(Stored data)
——————
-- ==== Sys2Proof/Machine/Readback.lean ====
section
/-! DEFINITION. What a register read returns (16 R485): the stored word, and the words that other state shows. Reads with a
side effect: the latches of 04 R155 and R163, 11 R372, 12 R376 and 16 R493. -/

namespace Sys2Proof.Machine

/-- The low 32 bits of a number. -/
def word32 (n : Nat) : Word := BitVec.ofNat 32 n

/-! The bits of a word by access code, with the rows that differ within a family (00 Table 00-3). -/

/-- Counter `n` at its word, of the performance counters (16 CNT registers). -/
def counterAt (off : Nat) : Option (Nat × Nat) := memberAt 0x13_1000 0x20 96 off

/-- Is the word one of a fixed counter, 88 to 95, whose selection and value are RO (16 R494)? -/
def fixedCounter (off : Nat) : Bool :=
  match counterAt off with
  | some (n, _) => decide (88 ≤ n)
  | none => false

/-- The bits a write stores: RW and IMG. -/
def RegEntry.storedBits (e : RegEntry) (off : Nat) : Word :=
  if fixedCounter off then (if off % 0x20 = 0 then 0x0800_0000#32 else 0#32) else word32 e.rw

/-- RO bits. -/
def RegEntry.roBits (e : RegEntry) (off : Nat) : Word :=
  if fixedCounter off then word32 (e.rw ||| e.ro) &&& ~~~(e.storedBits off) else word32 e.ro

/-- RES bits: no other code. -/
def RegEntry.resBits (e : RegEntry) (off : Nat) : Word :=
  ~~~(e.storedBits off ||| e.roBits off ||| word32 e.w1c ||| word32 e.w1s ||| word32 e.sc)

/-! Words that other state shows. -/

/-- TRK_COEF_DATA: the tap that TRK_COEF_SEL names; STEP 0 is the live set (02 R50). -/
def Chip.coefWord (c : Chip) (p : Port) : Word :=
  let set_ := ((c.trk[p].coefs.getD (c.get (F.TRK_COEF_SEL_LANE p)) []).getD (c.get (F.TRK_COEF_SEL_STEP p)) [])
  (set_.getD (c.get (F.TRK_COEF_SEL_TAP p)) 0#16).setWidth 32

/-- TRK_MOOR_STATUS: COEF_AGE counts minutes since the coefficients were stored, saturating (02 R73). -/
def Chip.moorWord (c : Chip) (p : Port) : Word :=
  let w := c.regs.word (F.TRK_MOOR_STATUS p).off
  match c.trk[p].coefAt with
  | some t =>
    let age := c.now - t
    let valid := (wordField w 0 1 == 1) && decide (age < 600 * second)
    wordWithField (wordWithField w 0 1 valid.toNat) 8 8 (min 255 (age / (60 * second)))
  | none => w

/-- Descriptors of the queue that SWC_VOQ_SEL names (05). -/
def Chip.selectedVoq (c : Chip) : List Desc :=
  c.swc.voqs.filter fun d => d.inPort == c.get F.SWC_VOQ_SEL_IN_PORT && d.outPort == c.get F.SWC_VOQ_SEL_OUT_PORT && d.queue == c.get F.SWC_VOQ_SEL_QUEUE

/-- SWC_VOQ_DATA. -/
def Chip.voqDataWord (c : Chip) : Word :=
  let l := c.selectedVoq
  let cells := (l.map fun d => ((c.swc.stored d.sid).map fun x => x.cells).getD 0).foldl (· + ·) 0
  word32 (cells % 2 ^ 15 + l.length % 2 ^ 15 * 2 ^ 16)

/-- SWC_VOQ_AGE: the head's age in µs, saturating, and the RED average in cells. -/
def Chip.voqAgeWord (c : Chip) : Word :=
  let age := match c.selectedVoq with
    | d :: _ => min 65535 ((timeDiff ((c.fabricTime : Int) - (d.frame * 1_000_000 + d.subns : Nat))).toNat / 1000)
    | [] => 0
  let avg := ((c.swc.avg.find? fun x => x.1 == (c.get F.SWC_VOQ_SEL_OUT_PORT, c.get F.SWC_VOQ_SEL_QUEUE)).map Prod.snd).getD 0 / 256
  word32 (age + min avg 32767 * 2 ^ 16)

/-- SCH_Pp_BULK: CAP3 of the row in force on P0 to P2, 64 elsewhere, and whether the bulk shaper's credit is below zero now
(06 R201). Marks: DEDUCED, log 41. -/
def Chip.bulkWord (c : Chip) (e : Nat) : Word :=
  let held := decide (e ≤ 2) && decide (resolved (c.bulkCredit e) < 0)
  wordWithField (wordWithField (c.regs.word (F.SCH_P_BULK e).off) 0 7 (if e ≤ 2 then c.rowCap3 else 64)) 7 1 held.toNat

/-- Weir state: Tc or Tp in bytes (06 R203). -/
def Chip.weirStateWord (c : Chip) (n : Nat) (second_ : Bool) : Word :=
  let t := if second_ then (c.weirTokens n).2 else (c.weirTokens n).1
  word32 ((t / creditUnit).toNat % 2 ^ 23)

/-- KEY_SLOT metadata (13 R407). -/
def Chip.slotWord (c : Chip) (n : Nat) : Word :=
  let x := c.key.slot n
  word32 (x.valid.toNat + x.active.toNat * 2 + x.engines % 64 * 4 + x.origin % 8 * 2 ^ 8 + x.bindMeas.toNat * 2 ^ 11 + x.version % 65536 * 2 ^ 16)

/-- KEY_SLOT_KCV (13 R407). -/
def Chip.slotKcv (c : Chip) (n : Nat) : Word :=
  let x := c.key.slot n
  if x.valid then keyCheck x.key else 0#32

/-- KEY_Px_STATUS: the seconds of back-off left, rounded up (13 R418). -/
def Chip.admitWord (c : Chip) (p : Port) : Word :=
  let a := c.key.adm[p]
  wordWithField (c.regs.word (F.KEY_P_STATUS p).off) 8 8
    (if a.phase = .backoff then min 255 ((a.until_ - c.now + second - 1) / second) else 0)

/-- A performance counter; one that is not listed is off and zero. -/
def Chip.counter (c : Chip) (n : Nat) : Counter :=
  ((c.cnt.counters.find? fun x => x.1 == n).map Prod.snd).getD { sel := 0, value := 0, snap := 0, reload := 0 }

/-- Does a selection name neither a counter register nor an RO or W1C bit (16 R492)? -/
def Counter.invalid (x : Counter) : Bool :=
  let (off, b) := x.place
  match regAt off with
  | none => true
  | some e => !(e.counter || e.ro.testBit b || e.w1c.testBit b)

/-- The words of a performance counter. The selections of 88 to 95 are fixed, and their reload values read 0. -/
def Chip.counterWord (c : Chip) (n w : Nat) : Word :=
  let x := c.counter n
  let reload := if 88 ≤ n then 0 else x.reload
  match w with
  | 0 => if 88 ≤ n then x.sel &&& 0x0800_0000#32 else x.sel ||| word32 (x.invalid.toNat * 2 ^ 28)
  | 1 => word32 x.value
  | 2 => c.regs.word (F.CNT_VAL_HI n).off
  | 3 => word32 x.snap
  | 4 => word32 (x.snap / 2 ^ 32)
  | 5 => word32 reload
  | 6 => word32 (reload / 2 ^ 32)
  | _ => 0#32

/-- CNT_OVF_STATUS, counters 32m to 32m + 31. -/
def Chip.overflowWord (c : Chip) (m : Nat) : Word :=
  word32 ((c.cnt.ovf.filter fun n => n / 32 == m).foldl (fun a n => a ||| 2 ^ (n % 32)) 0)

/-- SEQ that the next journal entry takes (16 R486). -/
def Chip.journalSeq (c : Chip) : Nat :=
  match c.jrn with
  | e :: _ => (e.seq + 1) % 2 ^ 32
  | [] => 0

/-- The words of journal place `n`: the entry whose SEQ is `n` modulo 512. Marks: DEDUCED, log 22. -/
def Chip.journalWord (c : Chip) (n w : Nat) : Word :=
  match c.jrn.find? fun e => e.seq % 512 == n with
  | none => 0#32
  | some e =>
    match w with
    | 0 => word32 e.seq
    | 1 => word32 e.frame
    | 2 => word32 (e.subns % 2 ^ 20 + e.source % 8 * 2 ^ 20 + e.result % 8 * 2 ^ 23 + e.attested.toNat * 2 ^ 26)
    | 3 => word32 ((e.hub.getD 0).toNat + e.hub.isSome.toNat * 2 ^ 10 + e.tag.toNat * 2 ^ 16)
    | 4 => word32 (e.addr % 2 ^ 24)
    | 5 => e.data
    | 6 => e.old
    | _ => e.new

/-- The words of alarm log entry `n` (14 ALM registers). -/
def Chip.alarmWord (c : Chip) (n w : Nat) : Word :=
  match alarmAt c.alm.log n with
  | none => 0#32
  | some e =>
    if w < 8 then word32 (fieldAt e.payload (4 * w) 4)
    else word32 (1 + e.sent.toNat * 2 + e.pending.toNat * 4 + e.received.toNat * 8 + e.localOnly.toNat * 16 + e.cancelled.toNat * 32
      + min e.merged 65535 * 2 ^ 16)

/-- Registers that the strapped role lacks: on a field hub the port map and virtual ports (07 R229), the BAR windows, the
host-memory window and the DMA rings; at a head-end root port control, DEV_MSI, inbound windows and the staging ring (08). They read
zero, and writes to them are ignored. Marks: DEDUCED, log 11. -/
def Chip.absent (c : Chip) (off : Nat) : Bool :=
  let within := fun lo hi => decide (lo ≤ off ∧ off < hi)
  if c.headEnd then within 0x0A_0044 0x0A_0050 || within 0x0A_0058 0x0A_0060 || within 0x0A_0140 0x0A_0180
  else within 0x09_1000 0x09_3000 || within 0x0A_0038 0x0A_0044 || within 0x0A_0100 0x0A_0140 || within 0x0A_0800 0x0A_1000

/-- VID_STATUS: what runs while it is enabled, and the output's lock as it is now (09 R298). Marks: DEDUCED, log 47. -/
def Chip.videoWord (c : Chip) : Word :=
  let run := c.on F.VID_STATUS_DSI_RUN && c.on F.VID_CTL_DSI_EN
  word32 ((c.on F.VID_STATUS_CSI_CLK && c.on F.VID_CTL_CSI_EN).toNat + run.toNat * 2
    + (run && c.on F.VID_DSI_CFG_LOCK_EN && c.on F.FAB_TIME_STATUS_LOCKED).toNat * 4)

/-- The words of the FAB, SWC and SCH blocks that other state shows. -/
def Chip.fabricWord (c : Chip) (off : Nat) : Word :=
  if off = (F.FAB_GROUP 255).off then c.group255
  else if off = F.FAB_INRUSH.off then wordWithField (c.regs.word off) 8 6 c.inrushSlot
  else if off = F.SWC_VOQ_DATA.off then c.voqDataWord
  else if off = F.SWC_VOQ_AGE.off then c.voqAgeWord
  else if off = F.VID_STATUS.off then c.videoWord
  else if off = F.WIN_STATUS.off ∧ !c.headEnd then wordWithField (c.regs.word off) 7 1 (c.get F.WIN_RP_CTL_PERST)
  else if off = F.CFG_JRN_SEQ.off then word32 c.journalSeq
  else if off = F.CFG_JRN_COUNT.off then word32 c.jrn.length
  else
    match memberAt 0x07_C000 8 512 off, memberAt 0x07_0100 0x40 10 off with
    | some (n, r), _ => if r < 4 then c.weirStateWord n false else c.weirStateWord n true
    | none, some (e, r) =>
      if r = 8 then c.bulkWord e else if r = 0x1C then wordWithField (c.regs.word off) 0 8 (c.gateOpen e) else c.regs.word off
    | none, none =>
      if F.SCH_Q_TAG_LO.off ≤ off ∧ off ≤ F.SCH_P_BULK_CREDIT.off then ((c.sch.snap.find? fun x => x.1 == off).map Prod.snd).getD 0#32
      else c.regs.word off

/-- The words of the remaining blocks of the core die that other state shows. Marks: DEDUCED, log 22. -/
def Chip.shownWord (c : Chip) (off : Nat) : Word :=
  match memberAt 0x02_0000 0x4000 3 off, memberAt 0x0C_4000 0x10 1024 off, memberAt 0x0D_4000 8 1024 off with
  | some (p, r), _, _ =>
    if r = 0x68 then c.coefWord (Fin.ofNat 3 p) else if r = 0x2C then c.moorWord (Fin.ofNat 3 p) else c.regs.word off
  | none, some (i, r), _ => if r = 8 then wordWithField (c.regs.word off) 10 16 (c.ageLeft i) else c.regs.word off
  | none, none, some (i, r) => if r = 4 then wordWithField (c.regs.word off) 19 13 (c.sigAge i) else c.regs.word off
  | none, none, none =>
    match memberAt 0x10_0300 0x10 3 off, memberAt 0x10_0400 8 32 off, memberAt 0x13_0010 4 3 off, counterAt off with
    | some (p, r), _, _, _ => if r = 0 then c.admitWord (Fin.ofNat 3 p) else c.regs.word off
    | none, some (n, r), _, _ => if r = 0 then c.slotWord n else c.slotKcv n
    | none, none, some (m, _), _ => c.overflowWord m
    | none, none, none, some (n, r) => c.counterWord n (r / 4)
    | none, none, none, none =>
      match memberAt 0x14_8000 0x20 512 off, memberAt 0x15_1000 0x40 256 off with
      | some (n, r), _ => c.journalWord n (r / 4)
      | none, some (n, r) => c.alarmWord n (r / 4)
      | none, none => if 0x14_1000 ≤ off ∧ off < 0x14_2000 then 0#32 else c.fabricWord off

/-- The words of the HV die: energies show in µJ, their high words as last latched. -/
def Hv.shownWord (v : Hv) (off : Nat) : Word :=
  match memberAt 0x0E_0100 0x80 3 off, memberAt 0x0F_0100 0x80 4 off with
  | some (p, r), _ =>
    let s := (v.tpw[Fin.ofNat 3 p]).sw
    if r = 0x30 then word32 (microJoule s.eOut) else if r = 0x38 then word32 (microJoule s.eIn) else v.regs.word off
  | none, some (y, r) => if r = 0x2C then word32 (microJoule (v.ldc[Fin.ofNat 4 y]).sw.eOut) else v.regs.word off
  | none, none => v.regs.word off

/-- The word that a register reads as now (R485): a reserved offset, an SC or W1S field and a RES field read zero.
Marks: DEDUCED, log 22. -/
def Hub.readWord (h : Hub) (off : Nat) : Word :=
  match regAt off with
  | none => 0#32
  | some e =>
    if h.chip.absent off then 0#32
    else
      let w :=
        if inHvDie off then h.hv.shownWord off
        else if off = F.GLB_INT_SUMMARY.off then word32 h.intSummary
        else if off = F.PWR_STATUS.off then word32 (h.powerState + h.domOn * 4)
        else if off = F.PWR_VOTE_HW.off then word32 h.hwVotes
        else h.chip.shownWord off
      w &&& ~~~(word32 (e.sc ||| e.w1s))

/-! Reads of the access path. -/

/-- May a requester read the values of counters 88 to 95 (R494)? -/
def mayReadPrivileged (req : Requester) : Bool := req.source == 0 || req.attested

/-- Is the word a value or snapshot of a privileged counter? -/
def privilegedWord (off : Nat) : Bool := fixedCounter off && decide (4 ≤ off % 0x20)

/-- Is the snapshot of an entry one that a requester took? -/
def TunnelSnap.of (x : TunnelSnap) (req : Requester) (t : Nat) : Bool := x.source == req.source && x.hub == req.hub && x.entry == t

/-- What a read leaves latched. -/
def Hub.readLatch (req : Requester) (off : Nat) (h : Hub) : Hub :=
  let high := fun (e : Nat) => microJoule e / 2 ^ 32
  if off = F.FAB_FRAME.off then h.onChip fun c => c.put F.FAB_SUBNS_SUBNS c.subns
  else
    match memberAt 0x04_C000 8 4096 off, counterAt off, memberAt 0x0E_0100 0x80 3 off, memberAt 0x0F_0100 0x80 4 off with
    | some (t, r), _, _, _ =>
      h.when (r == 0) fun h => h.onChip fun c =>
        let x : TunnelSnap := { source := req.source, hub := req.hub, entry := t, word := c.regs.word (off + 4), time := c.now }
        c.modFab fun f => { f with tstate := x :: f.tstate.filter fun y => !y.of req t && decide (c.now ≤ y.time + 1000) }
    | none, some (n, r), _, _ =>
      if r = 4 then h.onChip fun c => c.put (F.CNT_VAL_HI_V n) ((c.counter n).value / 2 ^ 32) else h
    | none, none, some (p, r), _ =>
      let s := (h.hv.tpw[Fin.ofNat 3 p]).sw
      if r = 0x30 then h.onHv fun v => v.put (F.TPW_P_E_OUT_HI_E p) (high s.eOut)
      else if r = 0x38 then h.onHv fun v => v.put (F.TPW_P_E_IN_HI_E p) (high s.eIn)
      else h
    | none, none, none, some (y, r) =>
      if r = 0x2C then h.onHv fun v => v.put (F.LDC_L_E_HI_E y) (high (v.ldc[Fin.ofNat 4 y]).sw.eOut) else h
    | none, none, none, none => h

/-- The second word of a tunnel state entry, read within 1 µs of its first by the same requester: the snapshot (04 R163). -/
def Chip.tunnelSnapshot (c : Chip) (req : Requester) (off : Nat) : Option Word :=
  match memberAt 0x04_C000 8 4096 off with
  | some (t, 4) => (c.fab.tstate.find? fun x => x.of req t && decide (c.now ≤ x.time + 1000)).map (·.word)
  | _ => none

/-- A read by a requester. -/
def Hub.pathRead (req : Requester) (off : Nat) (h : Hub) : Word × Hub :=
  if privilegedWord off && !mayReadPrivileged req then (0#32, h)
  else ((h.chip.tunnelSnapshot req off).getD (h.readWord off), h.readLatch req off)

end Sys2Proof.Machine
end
——————
Problem details: Give back precisely the lines above that start at the line containing "else within 0x09_1000" and end at the line containing "some (p, r), _, _ =>", inclusive. No other lines belong in the output.

Output for this exercise:
  else within 0x09_1000 0x09_3000 || within 0x0A_0038 0x0A_0044 || within 0x0A_0100 0x0A_0140 || within 0x0A_0800 0x0A_1000

/-- VID_STATUS: what runs while it is enabled, and the output's lock as it is now (09 R298). Marks: DEDUCED, log 47. -/
def Chip.videoWord (c : Chip) : Word :=
  let run := c.on F.VID_STATUS_DSI_RUN && c.on F.VID_CTL_DSI_EN
  word32 ((c.on F.VID_STATUS_CSI_CLK && c.on F.VID_CTL_CSI_EN).toNat + run.toNat * 2
    + (run && c.on F.VID_DSI_CFG_LOCK_EN && c.on F.FAB_TIME_STATUS_LOCKED).toNat * 4)

/-- The words of the FAB, SWC and SCH blocks that other state shows. -/
def Chip.fabricWord (c : Chip) (off : Nat) : Word :=
  if off = (F.FAB_GROUP 255).off then c.group255
  else if off = F.FAB_INRUSH.off then wordWithField (c.regs.word off) 8 6 c.inrushSlot
  else if off = F.SWC_VOQ_DATA.off then c.voqDataWord
  else if off = F.SWC_VOQ_AGE.off then c.voqAgeWord
  else if off = F.VID_STATUS.off then c.videoWord
  else if off = F.WIN_STATUS.off ∧ !c.headEnd then wordWithField (c.regs.word off) 7 1 (c.get F.WIN_RP_CTL_PERST)
  else if off = F.CFG_JRN_SEQ.off then word32 c.journalSeq
  else if off = F.CFG_JRN_COUNT.off then word32 c.jrn.length
  else
    match memberAt 0x07_C000 8 512 off, memberAt 0x07_0100 0x40 10 off with
    | some (n, r), _ => if r < 4 then c.weirStateWord n false else c.weirStateWord n true
    | none, some (e, r) =>
      if r = 8 then c.bulkWord e else if r = 0x1C then wordWithField (c.regs.word off) 0 8 (c.gateOpen e) else c.regs.word off
    | none, none =>
      if F.SCH_Q_TAG_LO.off ≤ off ∧ off ≤ F.SCH_P_BULK_CREDIT.off then ((c.sch.snap.find? fun x => x.1 == off).map Prod.snd).getD 0#32
      else c.regs.word off

/-- The words of the remaining blocks of the core die that other state shows. Marks: DEDUCED, log 22. -/
def Chip.shownWord (c : Chip) (off : Nat) : Word :=
  match memberAt 0x02_0000 0x4000 3 off, memberAt 0x0C_4000 0x10 1024 off, memberAt 0x0D_4000 8 1024 off with
  | some (p, r), _, _ =>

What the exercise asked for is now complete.